(Task goal): Each line of the records containing "that" is to be copied out and returned.

(Data to process):
++++++++++

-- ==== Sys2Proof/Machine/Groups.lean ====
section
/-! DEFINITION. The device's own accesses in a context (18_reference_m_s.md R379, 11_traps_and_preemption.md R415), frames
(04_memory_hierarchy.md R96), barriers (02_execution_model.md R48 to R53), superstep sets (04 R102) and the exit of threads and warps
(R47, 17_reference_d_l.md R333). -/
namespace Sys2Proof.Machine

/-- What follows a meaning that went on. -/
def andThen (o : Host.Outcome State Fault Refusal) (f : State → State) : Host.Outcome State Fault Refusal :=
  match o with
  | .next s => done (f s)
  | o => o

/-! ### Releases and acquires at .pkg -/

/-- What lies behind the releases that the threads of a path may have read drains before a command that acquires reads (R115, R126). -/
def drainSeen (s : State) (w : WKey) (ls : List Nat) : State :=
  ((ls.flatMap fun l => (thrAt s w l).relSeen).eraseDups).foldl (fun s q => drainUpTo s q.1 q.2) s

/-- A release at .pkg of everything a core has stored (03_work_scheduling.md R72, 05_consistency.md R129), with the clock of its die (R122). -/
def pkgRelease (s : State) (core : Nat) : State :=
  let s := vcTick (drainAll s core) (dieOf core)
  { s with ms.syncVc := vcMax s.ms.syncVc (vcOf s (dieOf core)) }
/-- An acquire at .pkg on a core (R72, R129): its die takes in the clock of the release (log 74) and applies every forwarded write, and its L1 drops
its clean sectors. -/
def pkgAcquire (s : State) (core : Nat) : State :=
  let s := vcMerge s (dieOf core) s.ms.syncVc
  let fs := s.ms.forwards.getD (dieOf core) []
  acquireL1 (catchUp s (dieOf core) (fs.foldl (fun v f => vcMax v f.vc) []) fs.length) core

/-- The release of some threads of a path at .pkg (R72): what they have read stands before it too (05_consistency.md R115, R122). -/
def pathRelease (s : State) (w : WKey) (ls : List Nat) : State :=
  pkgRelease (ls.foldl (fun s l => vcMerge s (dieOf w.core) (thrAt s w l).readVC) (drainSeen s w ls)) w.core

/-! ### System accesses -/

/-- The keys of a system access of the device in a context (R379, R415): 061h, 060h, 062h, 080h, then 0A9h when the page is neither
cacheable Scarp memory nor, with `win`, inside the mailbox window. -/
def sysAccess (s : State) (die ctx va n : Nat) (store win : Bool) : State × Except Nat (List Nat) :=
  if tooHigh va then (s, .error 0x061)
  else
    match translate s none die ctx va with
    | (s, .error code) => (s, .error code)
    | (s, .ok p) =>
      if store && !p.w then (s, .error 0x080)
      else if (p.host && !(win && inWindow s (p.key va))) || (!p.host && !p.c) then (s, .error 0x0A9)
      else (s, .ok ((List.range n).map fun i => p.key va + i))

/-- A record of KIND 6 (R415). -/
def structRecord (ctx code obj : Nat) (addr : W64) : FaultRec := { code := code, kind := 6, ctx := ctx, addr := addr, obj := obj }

++++++++++

(Exercise output):
/-- What follows a meaning that went on. -/
/-- What lies behind the releases that the threads of a path may have read drains before a command that acquires reads (R115, R126). -/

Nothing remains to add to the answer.